> TASK DIRECTIONS
Restrict the output to the lines below starting at the one that contains "Data of the" and ending at the one that contains "d.getD o 0 +", and restate them word for word, both ends included.

> SOURCE RECORDS

--------------------------------------------------

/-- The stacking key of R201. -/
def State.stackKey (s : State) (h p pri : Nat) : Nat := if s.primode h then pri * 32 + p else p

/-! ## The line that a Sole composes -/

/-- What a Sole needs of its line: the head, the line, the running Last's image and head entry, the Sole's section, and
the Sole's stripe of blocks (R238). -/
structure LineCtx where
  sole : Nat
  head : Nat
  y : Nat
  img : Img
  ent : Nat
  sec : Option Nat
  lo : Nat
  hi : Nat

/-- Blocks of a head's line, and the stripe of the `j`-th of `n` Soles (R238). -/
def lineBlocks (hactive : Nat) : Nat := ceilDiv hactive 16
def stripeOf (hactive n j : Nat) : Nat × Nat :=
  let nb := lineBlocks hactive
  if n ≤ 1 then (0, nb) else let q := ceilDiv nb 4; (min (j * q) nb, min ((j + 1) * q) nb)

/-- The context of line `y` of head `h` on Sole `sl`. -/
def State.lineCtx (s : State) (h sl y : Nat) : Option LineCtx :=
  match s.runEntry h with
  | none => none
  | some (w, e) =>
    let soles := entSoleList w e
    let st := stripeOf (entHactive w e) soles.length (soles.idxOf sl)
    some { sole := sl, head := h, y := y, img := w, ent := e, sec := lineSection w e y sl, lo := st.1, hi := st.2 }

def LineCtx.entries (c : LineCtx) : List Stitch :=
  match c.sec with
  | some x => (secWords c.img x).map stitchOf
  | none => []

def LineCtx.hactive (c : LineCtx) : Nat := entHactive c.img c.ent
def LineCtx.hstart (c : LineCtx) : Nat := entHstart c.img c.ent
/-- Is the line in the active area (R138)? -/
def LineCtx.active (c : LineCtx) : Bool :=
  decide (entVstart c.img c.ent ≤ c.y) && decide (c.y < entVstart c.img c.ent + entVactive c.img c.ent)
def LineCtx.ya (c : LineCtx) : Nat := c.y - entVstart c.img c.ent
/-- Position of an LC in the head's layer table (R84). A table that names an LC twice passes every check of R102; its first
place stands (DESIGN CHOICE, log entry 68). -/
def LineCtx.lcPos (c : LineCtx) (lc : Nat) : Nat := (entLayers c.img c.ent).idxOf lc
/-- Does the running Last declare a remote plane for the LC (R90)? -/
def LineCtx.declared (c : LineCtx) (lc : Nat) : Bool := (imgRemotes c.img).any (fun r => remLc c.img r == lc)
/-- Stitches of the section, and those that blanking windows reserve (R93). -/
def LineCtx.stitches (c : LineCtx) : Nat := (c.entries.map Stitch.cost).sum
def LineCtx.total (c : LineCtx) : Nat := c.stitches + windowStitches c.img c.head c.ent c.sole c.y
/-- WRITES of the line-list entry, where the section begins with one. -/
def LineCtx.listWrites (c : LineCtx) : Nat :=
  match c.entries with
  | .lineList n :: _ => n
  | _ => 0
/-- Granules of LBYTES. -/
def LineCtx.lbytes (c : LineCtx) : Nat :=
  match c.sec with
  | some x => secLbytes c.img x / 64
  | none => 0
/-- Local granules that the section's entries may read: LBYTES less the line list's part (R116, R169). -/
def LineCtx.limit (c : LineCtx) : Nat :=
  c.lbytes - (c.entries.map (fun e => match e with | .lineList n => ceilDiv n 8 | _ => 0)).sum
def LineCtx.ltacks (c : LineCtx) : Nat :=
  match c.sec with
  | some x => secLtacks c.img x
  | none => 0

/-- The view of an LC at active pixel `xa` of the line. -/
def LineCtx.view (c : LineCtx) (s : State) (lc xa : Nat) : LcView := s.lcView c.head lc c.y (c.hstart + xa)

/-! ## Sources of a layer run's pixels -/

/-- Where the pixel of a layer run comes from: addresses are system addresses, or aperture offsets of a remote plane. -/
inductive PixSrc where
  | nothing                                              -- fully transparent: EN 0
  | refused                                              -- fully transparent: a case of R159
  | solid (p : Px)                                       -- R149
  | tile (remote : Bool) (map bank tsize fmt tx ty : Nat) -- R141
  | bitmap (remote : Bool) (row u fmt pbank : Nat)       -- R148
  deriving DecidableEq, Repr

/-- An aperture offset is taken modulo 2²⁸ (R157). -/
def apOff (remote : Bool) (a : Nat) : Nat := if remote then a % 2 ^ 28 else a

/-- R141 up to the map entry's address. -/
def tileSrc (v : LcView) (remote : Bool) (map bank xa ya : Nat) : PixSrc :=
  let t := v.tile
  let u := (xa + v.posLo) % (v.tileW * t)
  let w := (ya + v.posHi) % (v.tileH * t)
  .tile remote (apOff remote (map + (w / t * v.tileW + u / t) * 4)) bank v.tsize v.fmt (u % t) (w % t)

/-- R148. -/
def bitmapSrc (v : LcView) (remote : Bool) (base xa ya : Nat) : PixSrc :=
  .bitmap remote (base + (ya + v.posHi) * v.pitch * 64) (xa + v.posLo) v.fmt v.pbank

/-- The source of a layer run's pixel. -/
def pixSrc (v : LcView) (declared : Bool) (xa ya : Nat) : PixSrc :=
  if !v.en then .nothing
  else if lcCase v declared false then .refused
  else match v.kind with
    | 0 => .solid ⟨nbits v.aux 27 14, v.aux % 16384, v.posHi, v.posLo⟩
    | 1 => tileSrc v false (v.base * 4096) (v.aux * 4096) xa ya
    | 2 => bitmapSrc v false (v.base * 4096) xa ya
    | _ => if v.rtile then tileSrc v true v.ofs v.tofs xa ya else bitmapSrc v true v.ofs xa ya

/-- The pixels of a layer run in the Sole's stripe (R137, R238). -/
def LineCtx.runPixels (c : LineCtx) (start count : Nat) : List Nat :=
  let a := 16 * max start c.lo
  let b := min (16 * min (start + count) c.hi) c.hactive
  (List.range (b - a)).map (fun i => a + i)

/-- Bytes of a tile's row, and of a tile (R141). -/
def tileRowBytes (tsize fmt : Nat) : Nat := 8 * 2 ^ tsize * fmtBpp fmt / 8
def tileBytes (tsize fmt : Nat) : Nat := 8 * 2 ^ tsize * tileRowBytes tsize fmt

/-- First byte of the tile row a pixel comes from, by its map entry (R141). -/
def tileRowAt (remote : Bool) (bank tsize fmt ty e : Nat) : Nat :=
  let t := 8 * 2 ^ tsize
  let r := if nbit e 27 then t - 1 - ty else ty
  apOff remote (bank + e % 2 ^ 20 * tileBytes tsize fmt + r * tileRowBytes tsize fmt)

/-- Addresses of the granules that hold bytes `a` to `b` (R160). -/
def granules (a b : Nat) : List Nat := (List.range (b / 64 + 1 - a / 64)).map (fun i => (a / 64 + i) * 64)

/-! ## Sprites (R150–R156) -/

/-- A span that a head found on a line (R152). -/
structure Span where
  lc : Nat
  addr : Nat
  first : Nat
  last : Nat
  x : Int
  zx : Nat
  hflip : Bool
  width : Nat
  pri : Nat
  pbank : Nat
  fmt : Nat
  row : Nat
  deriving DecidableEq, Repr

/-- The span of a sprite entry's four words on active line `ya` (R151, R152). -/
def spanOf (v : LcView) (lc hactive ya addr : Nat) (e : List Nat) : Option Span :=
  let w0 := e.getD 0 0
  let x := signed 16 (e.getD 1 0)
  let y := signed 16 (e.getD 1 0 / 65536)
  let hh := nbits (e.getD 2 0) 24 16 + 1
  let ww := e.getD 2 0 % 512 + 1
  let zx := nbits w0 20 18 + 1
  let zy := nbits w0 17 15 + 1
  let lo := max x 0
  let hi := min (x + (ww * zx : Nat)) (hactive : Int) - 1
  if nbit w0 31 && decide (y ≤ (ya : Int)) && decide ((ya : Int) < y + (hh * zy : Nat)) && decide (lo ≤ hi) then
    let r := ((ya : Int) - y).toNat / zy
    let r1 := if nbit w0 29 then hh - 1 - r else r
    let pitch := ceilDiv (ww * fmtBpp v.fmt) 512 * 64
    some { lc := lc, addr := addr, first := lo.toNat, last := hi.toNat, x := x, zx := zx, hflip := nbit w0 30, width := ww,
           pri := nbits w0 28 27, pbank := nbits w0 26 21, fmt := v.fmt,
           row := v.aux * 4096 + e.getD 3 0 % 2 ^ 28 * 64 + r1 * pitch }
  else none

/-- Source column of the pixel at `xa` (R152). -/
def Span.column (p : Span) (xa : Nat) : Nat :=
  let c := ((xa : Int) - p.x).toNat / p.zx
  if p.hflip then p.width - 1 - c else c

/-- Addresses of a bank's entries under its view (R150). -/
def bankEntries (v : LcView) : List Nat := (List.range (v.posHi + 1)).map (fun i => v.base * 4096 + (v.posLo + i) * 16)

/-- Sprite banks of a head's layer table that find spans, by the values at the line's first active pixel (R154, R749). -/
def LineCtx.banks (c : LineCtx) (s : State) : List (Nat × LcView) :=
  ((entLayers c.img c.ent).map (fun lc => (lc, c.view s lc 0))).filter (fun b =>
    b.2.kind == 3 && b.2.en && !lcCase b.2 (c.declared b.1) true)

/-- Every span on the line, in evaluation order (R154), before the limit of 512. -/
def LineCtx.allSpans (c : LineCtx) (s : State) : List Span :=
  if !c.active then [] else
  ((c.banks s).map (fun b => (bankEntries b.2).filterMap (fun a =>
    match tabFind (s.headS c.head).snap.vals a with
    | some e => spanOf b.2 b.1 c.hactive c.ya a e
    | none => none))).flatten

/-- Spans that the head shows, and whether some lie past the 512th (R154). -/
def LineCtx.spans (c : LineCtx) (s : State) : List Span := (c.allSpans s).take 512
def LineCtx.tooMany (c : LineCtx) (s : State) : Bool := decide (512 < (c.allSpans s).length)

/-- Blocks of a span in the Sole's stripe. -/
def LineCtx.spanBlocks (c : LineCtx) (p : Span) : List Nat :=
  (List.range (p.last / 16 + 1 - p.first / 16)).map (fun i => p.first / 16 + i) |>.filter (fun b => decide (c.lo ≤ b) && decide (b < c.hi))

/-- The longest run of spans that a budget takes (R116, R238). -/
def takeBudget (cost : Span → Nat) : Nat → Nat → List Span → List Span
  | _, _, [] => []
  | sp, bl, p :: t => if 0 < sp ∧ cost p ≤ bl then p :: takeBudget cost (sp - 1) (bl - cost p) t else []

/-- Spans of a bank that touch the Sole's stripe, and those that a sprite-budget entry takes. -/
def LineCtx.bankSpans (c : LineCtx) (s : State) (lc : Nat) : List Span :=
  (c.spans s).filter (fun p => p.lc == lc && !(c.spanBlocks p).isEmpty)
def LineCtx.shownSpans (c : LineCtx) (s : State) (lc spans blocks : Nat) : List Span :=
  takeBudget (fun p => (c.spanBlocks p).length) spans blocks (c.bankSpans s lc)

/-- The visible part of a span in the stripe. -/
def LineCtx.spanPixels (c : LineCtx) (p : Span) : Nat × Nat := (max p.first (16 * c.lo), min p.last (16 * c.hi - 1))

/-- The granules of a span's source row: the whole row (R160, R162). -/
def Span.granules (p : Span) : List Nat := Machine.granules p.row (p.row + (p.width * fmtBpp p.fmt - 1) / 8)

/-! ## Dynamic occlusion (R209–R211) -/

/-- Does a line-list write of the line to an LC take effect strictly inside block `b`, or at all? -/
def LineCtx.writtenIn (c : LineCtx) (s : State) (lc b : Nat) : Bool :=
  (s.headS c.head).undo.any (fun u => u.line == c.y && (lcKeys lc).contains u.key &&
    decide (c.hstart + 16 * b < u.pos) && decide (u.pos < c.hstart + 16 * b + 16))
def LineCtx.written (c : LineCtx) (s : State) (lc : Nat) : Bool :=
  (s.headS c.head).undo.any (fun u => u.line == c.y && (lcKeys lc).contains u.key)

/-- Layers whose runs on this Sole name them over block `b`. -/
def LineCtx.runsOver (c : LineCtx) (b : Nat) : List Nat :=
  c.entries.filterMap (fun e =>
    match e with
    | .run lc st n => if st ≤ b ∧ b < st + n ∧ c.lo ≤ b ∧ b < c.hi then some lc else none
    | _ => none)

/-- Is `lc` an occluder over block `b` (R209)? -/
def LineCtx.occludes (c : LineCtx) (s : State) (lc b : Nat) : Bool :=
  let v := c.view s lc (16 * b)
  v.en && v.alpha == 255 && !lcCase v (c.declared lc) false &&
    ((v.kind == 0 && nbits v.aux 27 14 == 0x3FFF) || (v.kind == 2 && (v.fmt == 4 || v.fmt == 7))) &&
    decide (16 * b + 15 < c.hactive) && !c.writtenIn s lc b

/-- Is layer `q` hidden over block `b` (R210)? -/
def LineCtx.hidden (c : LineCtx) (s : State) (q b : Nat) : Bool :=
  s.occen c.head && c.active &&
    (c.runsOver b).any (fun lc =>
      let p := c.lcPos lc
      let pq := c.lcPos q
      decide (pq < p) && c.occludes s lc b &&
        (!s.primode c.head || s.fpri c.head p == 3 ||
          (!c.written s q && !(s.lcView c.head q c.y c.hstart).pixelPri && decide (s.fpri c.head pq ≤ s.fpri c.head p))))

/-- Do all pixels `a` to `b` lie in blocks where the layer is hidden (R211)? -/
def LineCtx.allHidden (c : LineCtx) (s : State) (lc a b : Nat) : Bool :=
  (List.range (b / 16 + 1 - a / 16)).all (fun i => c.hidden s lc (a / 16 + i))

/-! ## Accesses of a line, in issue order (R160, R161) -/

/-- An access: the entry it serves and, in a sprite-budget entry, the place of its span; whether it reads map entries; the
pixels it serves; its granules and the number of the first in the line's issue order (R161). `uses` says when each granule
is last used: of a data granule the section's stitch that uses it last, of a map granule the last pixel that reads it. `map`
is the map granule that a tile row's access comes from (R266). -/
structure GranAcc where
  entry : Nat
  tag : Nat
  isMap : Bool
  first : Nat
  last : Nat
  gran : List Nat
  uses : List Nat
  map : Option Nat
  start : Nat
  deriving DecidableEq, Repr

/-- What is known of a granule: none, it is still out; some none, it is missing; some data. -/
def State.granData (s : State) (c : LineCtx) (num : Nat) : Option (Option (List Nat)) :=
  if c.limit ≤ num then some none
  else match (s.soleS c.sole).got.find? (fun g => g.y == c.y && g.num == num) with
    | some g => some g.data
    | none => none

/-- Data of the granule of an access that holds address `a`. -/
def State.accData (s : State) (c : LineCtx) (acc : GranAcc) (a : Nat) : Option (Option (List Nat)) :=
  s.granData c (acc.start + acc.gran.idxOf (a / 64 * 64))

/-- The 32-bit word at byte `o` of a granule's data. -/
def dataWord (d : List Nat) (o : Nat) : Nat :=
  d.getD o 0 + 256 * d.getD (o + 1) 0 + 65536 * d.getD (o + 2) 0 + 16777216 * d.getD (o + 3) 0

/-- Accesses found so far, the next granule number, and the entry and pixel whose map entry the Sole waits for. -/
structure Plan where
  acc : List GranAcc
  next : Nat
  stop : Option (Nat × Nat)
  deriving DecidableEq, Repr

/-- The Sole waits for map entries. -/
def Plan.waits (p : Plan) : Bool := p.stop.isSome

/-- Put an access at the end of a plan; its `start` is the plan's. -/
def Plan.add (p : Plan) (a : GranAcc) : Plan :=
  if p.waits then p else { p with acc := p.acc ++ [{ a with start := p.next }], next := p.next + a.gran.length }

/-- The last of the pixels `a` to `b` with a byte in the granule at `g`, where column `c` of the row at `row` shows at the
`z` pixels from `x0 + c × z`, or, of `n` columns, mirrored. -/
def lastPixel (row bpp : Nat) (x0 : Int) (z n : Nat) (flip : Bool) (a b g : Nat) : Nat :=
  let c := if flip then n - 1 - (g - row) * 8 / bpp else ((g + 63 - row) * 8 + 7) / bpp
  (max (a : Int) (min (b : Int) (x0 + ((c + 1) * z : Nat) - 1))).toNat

--------------------------------------------------

> ANSWER BOX
/-- Data of the granule of an access that holds address `a`. -/
def State.accData (s : State) (c : LineCtx) (acc : GranAcc) (a : Nat) : Option (Option (List Nat)) :=
  s.granData c (acc.start + acc.gran.idxOf (a / 64 * 64))

/-- The 32-bit word at byte `o` of a granule's data. -/
def dataWord (d : List Nat) (o : Nat) : Nat :=
  d.getD o 0 + 256 * d.getD (o + 1) 0 + 65536 * d.getD (o + 2) 0 + 16777216 * d.getD (o + 3) 0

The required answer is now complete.